**Brief**
Copy the first line of the material below and every later line through the line containing "unit changed. -/", without any other output.

++++++++++

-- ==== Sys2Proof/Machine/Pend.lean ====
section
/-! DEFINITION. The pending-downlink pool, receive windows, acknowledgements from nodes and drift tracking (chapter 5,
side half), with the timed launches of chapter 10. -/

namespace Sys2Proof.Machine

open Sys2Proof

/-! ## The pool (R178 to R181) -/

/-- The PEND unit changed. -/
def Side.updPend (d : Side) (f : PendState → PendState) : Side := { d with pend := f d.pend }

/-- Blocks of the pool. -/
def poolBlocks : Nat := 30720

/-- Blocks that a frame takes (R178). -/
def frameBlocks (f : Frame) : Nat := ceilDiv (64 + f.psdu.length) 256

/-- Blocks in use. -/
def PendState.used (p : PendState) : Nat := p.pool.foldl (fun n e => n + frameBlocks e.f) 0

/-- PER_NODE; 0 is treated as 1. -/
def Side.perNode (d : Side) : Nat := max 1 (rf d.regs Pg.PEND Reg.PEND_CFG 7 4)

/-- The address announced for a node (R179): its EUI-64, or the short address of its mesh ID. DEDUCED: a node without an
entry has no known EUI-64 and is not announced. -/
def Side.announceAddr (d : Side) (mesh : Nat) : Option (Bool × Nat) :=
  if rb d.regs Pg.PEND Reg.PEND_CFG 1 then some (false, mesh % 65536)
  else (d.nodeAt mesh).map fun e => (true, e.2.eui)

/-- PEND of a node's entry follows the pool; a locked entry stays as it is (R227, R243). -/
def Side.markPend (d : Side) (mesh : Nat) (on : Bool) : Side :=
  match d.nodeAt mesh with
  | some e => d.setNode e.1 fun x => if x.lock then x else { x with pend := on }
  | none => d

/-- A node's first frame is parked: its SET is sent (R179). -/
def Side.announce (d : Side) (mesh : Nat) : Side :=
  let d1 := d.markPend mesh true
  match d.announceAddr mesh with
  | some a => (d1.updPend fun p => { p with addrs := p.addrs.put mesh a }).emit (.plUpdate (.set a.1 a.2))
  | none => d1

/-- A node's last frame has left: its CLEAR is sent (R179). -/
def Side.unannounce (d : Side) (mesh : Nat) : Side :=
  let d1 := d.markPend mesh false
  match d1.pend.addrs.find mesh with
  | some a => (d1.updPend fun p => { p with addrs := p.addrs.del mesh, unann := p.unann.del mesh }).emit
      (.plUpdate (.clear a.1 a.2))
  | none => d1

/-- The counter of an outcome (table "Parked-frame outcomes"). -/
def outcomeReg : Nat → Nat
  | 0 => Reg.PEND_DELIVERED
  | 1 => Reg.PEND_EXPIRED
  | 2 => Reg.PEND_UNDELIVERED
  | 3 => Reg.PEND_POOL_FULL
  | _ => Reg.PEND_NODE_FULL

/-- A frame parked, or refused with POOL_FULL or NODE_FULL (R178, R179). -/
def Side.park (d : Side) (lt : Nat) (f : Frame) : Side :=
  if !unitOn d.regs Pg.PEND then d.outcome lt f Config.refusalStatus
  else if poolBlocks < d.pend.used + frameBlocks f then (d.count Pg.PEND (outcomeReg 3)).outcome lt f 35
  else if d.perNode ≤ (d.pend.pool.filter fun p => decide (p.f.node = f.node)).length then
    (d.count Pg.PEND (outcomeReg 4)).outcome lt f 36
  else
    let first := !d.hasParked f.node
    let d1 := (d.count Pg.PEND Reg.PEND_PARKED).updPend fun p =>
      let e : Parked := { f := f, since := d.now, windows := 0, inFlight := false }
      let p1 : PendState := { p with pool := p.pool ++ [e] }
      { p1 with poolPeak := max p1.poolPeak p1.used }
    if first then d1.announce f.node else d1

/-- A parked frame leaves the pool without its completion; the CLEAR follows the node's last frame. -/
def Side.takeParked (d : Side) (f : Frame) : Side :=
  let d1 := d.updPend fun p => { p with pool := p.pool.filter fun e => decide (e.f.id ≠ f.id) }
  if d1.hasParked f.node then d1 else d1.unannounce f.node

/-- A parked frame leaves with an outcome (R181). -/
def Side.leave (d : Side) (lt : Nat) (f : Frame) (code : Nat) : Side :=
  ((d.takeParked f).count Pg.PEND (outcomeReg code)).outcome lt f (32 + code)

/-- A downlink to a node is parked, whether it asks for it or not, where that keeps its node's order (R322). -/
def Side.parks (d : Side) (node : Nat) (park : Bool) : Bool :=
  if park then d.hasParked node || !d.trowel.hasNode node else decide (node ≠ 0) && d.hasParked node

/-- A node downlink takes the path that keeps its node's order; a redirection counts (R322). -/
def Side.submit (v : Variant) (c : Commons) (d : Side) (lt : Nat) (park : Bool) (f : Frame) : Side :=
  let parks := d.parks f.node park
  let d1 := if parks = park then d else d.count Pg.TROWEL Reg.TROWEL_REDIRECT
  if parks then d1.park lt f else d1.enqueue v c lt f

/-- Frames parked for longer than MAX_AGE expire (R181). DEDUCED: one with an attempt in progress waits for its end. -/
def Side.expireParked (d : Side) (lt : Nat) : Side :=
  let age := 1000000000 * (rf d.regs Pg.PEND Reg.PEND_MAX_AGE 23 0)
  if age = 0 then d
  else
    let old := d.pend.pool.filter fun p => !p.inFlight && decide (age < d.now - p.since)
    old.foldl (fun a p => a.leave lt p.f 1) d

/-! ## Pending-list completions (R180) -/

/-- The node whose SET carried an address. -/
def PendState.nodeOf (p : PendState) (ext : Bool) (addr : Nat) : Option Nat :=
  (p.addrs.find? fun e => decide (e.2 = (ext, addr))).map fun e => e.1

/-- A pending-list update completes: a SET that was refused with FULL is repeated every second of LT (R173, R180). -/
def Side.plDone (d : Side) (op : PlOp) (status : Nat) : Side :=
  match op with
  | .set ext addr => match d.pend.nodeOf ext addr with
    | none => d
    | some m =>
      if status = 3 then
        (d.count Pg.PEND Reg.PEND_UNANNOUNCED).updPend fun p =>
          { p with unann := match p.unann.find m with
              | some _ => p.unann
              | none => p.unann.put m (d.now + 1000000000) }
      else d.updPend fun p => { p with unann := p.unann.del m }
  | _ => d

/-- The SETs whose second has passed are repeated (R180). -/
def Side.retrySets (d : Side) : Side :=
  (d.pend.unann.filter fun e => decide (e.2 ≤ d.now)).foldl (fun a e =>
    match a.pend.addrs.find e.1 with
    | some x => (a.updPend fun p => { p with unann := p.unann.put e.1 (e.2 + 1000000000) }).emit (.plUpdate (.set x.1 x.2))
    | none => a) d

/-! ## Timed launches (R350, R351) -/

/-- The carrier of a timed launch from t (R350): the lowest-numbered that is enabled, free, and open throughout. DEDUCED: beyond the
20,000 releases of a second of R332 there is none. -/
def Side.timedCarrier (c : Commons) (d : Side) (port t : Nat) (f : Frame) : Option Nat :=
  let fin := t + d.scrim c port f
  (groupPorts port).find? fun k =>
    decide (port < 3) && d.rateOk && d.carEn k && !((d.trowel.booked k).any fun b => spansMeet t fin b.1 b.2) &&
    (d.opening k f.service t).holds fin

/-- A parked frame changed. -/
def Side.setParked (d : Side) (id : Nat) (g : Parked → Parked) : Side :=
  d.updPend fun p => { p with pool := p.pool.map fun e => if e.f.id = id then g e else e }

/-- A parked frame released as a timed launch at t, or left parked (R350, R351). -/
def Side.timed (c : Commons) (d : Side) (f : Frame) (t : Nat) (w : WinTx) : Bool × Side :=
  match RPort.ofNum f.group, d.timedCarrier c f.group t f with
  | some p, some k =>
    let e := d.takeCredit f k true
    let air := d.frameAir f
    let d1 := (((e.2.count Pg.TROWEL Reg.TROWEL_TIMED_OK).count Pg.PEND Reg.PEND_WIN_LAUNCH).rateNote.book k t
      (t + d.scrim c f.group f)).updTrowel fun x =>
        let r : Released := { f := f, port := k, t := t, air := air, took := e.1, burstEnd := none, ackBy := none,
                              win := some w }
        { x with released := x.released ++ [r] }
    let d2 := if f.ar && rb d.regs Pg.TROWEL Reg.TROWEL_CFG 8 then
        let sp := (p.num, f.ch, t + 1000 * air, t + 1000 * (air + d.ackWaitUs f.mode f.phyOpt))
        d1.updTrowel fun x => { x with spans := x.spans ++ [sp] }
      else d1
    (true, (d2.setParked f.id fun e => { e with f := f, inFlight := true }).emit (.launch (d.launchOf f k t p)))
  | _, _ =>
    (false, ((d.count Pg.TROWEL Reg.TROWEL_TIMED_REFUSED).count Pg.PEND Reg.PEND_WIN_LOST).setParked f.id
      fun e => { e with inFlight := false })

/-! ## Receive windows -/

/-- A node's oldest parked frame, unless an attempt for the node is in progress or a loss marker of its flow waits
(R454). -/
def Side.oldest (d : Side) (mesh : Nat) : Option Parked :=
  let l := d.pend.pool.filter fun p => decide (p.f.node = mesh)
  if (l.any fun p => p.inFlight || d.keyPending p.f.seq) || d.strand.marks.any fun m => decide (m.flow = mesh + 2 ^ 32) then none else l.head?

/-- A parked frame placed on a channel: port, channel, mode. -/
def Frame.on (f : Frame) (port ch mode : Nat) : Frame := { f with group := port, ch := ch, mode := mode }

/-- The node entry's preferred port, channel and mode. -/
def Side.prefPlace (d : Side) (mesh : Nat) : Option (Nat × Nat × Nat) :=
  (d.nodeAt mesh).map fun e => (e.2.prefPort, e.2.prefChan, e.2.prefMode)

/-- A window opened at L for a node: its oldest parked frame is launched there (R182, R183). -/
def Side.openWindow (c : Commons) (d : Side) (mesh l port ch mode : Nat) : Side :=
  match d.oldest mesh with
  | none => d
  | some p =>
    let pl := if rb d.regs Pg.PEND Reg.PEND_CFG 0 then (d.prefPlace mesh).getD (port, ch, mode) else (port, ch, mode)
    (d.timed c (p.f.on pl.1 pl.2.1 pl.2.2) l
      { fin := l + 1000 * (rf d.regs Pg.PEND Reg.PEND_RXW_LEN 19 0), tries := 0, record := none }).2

++++++++++

**Solution for this exercise**
-- ==== Sys2Proof/Machine/Pend.lean ====
section
/-! DEFINITION. The pending-downlink pool, receive windows, acknowledgements from nodes and drift tracking (chapter 5,
side half), with the timed launches of chapter 10. -/

namespace Sys2Proof.Machine

open Sys2Proof

/-! ## The pool (R178 to R181) -/

/-- The PEND unit changed. -/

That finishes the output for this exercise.